> Task statement: Please show all lines of the records that include "have".

Collected data:

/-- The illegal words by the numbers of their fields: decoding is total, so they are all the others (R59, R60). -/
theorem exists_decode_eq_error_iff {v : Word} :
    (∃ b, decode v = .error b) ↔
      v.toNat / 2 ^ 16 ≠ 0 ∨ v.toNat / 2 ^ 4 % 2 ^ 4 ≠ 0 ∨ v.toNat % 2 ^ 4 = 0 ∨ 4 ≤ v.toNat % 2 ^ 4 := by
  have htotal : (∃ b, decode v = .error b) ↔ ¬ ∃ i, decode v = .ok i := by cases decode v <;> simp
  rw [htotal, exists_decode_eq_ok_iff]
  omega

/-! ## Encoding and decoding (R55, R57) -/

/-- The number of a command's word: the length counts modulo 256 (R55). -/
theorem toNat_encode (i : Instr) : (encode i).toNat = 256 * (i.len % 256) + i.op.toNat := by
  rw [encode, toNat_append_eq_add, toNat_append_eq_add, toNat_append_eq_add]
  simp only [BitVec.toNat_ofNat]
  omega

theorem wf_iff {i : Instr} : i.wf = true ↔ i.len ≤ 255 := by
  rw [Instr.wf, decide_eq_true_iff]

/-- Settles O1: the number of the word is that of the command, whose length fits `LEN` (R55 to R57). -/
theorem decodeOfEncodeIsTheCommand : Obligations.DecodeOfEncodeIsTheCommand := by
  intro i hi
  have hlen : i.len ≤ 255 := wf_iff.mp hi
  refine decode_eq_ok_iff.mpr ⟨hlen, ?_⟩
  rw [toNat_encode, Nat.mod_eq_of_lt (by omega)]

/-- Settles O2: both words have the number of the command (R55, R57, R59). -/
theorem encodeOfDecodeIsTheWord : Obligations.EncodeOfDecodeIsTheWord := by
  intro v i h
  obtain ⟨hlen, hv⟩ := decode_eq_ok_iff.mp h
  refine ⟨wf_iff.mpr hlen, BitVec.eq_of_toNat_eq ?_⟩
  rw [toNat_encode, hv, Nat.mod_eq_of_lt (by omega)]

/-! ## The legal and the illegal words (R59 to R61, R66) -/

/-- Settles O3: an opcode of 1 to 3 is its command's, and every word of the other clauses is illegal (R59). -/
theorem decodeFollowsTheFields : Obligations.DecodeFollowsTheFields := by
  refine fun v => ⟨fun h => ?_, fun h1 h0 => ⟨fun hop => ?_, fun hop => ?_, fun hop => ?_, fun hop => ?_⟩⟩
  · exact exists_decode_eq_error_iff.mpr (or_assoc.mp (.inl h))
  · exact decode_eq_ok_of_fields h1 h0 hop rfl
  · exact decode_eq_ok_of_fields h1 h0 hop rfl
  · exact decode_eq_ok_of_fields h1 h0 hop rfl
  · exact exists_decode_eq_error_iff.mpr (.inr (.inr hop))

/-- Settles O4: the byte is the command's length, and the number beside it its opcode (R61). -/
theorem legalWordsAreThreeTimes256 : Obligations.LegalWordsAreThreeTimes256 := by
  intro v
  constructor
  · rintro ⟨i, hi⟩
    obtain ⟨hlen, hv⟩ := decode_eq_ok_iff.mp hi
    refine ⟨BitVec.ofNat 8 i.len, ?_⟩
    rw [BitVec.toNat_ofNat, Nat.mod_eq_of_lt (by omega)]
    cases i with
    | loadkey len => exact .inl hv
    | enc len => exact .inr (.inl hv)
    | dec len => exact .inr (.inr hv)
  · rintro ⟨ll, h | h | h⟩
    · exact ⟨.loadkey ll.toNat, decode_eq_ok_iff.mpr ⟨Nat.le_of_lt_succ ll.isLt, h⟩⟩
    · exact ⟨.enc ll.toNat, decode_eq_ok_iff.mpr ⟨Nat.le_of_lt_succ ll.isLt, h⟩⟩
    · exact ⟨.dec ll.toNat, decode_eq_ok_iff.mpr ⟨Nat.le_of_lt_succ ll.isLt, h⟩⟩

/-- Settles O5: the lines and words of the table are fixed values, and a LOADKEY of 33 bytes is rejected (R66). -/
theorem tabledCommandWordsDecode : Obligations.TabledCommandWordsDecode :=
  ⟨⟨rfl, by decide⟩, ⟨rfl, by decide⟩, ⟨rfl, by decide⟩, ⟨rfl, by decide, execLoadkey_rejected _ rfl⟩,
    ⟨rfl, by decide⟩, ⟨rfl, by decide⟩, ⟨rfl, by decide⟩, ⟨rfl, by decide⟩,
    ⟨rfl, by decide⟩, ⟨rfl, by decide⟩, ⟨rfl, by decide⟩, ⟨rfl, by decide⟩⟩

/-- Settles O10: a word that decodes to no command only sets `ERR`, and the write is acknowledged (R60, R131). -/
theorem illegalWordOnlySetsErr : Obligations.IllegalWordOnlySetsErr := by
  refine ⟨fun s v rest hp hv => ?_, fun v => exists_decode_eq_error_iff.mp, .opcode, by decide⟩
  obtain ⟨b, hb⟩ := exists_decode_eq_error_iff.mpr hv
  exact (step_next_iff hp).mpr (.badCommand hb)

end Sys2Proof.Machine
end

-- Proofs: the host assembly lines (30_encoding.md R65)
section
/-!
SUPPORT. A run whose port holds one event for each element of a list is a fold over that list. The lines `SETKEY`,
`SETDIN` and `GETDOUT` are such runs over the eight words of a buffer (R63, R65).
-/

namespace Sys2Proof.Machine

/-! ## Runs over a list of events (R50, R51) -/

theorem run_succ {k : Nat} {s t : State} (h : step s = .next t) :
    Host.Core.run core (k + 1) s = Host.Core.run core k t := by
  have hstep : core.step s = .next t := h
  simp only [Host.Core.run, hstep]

> Solved exercise:
  have htotal : (∃ b, decode v = .error b) ↔ ¬ ∃ i, decode v = .ok i := by cases decode v <;> simp
  have hlen : i.len ≤ 255 := wf_iff.mp hi
/-- Settles O2: both words have the number of the command (R55, R57, R59). -/
  have hstep : core.step s = .next t := h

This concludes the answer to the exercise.